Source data
*** Begin section ***
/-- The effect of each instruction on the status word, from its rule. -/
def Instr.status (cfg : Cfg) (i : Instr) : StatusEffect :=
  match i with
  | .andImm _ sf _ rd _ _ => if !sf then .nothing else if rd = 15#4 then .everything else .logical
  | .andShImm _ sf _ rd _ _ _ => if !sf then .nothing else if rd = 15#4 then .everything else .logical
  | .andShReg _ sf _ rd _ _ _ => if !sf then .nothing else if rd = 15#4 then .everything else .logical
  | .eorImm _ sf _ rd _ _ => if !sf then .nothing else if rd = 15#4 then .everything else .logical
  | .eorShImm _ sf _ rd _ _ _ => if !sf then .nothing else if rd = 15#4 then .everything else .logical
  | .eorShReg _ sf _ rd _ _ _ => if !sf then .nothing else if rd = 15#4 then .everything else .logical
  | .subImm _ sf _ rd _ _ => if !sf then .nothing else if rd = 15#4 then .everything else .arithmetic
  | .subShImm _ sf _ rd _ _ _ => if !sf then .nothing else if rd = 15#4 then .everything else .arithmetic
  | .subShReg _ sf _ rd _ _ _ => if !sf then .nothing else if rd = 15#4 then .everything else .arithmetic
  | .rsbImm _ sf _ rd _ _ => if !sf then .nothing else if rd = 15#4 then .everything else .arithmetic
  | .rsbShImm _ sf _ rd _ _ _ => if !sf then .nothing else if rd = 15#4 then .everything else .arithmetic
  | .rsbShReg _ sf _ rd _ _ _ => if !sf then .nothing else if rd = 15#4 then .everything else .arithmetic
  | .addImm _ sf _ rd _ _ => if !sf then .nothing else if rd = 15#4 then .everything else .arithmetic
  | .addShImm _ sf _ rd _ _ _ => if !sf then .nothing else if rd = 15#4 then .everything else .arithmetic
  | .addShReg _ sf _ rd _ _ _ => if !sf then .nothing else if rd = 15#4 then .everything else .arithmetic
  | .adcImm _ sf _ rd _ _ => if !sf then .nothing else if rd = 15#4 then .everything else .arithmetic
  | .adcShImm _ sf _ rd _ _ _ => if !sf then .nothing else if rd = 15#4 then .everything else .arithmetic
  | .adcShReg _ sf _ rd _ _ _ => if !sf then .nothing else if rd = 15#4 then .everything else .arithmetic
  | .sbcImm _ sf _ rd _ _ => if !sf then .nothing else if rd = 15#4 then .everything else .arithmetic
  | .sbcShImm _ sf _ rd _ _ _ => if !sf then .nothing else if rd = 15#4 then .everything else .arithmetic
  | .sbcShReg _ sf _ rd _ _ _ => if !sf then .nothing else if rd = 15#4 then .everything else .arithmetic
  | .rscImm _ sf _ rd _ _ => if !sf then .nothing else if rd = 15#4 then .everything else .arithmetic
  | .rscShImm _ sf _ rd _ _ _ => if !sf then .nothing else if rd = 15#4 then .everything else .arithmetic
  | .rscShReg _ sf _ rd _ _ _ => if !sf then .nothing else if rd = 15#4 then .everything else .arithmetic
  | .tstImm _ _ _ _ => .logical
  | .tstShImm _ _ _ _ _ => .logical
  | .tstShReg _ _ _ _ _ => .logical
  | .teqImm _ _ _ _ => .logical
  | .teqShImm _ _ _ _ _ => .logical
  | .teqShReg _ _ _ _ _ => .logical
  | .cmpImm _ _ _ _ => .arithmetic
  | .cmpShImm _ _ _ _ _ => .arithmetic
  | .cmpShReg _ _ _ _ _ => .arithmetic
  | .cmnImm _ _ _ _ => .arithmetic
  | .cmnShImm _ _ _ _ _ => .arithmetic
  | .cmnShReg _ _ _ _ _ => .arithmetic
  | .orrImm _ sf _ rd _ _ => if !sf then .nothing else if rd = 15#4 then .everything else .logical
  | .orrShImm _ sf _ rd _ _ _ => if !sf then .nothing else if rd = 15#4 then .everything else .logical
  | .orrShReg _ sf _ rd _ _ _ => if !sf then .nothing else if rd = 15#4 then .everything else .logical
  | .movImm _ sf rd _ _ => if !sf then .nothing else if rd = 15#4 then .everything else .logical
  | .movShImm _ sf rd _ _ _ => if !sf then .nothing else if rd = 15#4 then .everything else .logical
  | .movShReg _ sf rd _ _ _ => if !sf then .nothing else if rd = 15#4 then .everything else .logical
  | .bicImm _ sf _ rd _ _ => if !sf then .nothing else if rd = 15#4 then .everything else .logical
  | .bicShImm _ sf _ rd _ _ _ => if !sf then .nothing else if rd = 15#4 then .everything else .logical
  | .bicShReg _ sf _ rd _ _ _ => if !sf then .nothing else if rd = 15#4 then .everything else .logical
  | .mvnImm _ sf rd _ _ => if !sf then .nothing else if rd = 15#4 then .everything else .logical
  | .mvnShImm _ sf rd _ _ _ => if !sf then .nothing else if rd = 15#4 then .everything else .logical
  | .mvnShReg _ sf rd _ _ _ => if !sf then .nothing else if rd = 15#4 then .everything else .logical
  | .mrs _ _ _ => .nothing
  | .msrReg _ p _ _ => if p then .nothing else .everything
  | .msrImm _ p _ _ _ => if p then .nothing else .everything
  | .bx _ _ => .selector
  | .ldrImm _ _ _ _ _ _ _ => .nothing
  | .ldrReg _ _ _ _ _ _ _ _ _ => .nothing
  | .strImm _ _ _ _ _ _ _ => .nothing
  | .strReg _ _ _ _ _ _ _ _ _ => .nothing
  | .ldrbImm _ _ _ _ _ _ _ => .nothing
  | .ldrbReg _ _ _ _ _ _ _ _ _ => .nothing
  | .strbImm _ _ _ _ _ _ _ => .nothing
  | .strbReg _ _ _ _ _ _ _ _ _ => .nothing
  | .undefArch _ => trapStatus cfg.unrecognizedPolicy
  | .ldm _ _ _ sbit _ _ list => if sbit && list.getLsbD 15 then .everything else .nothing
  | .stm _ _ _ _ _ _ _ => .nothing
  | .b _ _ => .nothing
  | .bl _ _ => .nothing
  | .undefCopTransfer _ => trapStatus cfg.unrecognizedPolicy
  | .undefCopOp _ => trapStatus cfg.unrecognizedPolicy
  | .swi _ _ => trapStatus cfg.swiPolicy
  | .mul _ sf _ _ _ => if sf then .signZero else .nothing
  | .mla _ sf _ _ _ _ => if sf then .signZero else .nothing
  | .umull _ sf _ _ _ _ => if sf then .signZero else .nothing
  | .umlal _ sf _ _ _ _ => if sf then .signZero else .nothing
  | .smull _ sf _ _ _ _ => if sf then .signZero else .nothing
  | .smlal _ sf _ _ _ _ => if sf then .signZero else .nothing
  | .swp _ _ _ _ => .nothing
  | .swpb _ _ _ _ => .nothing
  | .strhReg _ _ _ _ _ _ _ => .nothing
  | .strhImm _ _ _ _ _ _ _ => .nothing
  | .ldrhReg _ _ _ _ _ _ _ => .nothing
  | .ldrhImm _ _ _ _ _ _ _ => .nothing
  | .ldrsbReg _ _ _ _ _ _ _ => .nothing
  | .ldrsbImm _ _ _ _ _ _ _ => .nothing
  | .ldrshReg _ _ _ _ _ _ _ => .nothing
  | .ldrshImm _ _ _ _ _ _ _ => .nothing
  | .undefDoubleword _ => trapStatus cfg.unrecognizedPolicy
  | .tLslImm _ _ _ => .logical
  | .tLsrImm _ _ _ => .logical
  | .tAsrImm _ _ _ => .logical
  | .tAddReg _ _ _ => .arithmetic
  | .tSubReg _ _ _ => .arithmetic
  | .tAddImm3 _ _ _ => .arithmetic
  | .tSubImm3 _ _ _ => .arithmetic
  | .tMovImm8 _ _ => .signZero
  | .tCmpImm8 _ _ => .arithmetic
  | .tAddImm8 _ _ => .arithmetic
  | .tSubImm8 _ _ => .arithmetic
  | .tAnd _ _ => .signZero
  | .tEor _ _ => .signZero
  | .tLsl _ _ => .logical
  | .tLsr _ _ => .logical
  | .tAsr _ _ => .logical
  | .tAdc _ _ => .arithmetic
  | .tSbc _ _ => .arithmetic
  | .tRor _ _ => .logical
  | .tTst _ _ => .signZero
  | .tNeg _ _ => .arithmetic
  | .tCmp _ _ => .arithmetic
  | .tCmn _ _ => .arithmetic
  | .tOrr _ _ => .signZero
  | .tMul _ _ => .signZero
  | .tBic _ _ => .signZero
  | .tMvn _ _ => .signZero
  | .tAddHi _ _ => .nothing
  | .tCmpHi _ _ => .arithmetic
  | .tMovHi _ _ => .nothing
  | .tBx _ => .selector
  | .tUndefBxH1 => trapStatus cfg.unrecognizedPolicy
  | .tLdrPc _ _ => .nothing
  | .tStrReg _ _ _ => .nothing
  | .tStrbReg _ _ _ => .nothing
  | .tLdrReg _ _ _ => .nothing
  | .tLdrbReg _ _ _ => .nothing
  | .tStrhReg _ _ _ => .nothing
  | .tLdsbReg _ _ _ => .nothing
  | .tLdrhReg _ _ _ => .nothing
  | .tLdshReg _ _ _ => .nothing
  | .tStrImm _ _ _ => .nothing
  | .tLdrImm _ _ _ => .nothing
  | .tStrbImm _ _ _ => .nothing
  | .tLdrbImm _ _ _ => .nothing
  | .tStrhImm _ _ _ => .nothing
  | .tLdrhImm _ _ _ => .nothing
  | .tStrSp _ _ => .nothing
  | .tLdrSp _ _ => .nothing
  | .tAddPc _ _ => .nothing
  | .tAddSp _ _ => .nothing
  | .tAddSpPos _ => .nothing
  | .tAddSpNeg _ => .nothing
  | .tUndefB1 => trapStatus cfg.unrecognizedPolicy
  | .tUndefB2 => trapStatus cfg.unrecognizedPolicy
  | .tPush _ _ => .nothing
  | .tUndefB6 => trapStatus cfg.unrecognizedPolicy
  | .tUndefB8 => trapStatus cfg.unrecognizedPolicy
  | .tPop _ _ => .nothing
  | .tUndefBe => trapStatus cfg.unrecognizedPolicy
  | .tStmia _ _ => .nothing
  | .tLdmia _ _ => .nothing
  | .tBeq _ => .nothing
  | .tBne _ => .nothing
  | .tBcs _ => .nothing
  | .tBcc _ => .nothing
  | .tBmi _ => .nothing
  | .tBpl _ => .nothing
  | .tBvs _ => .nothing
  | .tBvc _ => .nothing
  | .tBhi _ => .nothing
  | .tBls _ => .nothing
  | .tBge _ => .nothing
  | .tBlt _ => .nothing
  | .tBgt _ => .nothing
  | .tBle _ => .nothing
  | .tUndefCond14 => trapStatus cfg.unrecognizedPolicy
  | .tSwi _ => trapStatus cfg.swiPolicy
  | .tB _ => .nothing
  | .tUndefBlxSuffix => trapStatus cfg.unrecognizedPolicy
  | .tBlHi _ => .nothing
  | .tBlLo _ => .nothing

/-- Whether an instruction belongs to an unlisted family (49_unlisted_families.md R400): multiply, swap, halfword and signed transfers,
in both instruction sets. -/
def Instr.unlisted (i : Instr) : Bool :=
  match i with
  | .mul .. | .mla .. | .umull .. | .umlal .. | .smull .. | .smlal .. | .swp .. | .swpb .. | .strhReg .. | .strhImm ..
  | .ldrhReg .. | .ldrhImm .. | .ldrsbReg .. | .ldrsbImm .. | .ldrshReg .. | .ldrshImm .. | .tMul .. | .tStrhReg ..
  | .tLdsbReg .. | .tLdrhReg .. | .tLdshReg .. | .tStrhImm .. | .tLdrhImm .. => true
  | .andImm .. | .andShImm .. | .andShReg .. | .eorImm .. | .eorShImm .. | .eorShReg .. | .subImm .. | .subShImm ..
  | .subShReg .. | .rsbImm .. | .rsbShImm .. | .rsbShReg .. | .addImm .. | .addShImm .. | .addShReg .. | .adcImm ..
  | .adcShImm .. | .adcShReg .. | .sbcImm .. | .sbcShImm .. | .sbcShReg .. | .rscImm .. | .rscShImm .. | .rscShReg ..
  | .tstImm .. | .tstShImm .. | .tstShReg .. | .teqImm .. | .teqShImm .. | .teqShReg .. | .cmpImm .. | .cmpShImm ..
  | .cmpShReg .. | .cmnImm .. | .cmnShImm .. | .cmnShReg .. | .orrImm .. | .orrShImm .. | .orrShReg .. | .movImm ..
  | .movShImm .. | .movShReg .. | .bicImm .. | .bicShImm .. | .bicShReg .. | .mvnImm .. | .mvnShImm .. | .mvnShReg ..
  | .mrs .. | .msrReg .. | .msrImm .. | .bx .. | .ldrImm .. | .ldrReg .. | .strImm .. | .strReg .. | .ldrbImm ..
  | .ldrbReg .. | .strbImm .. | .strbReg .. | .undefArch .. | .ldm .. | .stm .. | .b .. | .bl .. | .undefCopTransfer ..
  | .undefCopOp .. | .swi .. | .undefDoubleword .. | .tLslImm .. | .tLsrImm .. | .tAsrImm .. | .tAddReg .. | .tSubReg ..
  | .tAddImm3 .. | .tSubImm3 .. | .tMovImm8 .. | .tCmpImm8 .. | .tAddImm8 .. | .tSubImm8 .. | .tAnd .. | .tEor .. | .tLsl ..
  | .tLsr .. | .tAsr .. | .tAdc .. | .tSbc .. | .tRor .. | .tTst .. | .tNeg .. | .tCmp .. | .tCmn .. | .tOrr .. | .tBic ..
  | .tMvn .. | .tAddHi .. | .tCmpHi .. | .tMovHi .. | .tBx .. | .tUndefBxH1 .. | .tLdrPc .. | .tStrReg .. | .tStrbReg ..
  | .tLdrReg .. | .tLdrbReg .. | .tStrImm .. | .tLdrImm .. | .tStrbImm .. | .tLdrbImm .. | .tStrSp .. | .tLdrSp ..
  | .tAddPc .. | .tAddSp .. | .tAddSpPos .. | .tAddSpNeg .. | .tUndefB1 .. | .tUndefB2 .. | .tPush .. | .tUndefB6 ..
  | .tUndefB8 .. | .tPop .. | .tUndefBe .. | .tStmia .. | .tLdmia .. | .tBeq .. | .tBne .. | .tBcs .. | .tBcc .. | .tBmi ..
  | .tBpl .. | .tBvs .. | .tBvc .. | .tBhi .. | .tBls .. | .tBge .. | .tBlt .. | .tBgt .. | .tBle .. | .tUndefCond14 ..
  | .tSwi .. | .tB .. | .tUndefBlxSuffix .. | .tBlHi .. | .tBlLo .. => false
*** End section ***
*** Begin section ***
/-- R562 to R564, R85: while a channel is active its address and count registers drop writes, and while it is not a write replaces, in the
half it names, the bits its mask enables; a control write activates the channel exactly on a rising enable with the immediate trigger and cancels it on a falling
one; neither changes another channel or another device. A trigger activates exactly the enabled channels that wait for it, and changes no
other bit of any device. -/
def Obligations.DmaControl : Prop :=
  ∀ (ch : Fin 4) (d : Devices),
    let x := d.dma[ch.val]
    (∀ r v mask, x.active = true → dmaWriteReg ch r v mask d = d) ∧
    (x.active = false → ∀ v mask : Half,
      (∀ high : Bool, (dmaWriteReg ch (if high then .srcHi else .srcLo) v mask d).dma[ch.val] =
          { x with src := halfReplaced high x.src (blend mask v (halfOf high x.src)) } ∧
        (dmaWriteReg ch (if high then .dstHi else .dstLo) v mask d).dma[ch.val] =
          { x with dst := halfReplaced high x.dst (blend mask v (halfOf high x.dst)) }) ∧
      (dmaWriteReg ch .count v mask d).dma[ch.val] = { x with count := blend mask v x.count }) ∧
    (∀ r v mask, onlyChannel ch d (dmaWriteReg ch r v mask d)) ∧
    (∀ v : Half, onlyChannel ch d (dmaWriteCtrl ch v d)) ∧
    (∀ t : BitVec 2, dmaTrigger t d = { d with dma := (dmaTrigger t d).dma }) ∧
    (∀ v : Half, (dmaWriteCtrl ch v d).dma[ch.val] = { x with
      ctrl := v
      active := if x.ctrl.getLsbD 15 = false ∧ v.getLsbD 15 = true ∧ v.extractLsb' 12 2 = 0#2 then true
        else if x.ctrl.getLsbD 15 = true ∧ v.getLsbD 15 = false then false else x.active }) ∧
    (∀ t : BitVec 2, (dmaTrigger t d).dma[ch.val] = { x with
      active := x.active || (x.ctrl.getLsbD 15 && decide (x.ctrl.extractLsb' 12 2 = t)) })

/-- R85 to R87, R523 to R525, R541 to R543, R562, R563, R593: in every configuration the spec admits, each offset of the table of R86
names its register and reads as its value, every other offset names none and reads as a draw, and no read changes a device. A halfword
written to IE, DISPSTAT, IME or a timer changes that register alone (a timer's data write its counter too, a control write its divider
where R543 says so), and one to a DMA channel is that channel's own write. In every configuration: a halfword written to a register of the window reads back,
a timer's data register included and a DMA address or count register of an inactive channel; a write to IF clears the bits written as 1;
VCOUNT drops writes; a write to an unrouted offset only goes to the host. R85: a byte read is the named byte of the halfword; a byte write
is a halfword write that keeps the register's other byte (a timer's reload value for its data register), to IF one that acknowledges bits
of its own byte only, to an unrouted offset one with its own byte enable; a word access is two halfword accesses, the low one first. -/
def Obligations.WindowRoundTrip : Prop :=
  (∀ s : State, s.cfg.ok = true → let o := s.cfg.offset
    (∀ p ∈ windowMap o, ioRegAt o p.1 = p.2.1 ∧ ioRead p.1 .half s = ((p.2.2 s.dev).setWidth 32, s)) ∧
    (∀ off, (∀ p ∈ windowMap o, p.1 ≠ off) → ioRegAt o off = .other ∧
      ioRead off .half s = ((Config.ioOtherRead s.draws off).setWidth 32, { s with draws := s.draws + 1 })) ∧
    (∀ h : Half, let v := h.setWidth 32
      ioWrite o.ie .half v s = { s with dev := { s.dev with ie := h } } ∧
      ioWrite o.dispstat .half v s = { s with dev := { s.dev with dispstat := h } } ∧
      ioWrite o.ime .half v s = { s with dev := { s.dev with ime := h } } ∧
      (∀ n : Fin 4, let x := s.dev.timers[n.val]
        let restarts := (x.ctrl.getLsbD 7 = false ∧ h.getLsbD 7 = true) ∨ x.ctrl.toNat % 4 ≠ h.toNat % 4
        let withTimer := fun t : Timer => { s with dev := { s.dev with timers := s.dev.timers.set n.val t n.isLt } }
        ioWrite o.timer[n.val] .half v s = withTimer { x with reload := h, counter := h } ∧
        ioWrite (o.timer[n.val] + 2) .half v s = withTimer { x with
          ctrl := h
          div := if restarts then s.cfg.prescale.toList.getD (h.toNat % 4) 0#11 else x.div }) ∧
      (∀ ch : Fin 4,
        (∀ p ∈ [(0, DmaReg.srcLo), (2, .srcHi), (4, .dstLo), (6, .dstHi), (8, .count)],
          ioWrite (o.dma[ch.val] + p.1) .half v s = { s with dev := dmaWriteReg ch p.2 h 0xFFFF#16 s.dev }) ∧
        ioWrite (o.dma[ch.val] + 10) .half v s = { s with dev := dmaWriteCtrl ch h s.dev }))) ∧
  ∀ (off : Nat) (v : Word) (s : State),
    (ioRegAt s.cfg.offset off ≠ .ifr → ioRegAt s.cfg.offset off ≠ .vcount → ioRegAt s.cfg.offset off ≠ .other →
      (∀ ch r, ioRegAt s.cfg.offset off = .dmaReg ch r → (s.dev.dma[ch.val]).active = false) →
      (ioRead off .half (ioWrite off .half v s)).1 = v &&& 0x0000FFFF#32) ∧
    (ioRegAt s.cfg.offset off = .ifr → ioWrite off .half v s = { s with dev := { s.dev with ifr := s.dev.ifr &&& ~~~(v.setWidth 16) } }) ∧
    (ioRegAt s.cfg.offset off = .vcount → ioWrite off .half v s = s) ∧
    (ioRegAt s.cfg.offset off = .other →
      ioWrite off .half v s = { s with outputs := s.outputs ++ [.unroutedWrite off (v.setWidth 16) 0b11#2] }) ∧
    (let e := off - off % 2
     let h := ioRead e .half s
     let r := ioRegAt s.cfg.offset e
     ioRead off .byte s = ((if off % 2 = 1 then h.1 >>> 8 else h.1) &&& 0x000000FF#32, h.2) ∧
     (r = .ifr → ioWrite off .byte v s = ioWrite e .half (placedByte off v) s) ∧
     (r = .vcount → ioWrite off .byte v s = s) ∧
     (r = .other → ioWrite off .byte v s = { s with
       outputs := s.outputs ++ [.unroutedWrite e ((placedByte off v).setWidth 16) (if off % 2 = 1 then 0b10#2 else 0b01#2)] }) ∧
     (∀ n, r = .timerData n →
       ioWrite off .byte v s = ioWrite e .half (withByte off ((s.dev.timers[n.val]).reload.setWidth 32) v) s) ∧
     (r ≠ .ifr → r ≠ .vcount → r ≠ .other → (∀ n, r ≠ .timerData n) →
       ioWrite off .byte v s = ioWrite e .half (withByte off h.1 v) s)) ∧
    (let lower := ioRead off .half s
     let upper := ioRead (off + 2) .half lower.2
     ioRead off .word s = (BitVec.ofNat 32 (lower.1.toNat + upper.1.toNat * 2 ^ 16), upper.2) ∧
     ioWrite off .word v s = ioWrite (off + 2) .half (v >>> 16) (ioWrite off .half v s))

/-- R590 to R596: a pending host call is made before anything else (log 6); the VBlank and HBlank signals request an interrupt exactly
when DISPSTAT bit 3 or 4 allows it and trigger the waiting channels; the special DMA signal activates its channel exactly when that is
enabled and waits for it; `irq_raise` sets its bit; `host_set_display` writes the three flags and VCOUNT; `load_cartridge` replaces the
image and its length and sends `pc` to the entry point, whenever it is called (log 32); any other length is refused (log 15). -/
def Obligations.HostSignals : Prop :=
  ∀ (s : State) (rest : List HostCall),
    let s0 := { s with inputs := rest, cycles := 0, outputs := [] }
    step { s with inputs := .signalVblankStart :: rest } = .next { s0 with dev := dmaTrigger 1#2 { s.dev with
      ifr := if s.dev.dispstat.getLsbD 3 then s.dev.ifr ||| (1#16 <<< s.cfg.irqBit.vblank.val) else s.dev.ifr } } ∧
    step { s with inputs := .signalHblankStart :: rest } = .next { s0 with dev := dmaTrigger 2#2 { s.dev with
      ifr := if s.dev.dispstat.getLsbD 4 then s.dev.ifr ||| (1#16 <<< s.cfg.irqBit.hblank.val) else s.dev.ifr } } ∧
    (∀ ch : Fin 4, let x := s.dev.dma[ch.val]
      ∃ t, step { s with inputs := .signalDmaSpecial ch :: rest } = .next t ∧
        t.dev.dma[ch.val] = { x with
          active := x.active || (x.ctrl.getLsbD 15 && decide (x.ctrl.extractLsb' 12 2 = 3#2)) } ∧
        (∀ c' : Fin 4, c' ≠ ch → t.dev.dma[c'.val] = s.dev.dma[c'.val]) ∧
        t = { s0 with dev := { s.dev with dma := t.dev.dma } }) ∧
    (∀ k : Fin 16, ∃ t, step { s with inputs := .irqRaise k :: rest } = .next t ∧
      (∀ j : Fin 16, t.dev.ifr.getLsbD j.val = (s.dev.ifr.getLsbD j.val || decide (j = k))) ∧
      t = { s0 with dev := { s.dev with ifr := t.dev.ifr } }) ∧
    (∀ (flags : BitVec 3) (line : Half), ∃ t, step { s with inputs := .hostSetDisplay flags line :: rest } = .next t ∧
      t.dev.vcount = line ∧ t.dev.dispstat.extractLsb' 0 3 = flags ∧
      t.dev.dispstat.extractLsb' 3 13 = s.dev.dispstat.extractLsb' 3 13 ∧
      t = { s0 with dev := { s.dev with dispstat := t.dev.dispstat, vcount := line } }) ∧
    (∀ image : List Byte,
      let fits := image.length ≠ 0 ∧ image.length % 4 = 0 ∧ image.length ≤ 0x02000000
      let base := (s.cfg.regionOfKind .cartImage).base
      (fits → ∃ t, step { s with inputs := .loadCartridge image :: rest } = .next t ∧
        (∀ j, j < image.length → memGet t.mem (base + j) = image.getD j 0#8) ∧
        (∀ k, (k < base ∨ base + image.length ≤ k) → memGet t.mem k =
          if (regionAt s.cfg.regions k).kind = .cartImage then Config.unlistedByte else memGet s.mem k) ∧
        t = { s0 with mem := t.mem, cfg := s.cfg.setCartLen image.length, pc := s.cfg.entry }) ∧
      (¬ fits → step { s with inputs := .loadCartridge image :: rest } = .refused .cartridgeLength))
*** End section ***
In the records, which lines mention the word "tBvc"? Copy those lines.

  | .tBvc _ => .nothing
  | .tBpl .. | .tBvs .. | .tBvc .. | .tBhi .. | .tBls .. | .tBge .. | .tBlt .. | .tBgt .. | .tBle .. | .tUndefCond14 ..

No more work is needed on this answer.